▸ **Task goal**
Using the records below, quote only the span that opens with the line containing "unfold setIdentity" and closes with the line containing "modMem_kept ?_ | with_reducible refine kept_ite ?_ ?_", exactly and inclusively.

----

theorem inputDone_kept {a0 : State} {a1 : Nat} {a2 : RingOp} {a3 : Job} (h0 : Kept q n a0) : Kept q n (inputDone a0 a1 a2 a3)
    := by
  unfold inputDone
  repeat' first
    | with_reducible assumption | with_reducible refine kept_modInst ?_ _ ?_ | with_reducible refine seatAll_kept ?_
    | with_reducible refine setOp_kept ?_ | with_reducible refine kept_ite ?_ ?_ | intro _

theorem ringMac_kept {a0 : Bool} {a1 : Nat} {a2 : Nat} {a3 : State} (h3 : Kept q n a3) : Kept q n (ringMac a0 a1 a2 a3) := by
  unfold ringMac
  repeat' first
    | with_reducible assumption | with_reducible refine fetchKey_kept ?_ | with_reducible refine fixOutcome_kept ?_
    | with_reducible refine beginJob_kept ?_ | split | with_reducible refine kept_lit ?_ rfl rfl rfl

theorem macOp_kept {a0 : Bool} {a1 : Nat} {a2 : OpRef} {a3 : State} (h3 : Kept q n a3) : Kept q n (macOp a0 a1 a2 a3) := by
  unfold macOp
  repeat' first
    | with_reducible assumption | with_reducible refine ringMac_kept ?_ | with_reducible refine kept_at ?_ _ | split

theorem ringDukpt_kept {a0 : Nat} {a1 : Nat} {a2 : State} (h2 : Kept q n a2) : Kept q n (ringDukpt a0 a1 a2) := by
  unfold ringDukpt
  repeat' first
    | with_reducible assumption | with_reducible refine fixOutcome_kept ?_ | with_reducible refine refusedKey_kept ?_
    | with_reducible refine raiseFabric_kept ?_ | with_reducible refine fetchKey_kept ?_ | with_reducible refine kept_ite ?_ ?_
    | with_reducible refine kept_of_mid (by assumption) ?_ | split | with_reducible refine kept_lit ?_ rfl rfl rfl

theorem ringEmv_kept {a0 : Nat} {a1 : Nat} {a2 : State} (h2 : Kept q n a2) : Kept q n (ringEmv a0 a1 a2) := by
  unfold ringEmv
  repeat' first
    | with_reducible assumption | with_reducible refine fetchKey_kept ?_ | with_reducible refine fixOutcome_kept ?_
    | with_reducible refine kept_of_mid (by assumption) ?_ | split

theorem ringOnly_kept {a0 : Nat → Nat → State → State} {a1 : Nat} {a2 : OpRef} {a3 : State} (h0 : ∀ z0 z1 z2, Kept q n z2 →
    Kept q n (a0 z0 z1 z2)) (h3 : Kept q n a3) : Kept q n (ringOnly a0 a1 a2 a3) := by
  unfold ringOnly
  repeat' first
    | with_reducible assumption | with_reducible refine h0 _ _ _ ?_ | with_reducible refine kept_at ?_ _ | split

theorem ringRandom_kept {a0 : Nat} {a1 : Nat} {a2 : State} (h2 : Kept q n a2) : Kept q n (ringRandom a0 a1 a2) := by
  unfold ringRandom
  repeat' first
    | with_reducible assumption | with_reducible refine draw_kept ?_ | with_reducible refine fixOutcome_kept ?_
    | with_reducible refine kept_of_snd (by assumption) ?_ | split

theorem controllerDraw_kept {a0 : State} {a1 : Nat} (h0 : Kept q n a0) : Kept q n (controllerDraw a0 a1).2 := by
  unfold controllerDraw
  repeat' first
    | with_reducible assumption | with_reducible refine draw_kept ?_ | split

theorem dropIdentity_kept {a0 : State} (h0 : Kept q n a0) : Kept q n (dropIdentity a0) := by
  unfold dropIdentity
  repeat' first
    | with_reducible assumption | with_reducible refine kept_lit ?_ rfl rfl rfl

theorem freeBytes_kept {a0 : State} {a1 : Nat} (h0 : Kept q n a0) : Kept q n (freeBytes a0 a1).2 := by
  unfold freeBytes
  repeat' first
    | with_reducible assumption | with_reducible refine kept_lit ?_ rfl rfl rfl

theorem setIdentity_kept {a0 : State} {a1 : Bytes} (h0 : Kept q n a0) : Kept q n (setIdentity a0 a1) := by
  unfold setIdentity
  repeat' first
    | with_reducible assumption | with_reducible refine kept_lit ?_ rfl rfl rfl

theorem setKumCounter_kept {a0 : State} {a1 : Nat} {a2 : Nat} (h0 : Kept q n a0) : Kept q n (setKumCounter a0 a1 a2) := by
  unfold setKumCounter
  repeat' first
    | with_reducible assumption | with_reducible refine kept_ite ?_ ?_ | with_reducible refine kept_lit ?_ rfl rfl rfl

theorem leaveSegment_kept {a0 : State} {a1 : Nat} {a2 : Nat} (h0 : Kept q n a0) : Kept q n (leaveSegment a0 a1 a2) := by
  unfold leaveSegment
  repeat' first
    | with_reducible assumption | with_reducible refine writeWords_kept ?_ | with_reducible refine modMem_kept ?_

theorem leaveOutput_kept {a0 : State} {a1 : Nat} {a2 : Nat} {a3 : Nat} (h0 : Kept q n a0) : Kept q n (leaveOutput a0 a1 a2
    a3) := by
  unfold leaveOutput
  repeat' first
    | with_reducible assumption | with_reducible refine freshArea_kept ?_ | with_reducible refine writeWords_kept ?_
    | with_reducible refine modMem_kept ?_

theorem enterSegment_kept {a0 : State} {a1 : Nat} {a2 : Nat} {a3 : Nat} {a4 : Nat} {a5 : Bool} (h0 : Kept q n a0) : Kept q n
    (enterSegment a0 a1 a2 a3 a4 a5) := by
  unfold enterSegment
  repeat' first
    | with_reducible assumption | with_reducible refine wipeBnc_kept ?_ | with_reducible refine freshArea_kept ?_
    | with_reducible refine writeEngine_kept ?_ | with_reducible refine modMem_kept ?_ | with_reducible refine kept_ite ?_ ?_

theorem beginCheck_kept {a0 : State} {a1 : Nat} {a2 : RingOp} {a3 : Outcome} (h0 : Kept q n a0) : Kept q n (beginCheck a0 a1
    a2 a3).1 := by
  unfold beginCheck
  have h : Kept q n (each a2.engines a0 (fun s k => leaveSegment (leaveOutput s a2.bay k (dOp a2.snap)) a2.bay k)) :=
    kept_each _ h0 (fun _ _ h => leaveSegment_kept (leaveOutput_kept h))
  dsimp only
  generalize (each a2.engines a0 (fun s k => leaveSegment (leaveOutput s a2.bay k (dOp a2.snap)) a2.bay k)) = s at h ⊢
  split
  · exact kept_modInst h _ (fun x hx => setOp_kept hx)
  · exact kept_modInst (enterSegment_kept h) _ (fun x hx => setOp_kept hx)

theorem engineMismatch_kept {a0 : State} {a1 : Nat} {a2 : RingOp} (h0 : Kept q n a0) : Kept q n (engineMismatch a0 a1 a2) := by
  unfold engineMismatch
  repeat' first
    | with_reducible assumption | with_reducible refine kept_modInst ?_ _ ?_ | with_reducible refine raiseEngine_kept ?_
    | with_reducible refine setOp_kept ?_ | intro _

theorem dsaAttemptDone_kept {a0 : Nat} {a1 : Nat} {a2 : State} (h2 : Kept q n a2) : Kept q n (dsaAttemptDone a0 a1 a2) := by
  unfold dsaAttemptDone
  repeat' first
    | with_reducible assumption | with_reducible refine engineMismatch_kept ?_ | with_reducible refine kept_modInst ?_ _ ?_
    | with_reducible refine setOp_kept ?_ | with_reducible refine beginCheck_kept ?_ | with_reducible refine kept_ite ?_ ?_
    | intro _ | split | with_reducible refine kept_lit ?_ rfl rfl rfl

----

▸ **Output of the task**
  unfold setIdentity
  repeat' first
    | with_reducible assumption | with_reducible refine kept_lit ?_ rfl rfl rfl

theorem setKumCounter_kept {a0 : State} {a1 : Nat} {a2 : Nat} (h0 : Kept q n a0) : Kept q n (setKumCounter a0 a1 a2) := by
  unfold setKumCounter
  repeat' first
    | with_reducible assumption | with_reducible refine kept_ite ?_ ?_ | with_reducible refine kept_lit ?_ rfl rfl rfl

theorem leaveSegment_kept {a0 : State} {a1 : Nat} {a2 : Nat} (h0 : Kept q n a0) : Kept q n (leaveSegment a0 a1 a2) := by
  unfold leaveSegment
  repeat' first
    | with_reducible assumption | with_reducible refine writeWords_kept ?_ | with_reducible refine modMem_kept ?_

theorem leaveOutput_kept {a0 : State} {a1 : Nat} {a2 : Nat} {a3 : Nat} (h0 : Kept q n a0) : Kept q n (leaveOutput a0 a1 a2
    a3) := by
  unfold leaveOutput
  repeat' first
    | with_reducible assumption | with_reducible refine freshArea_kept ?_ | with_reducible refine writeWords_kept ?_
    | with_reducible refine modMem_kept ?_

theorem enterSegment_kept {a0 : State} {a1 : Nat} {a2 : Nat} {a3 : Nat} {a4 : Nat} {a5 : Bool} (h0 : Kept q n a0) : Kept q n
    (enterSegment a0 a1 a2 a3 a4 a5) := by
  unfold enterSegment
  repeat' first
    | with_reducible assumption | with_reducible refine wipeBnc_kept ?_ | with_reducible refine freshArea_kept ?_
    | with_reducible refine writeEngine_kept ?_ | with_reducible refine modMem_kept ?_ | with_reducible refine kept_ite ?_ ?_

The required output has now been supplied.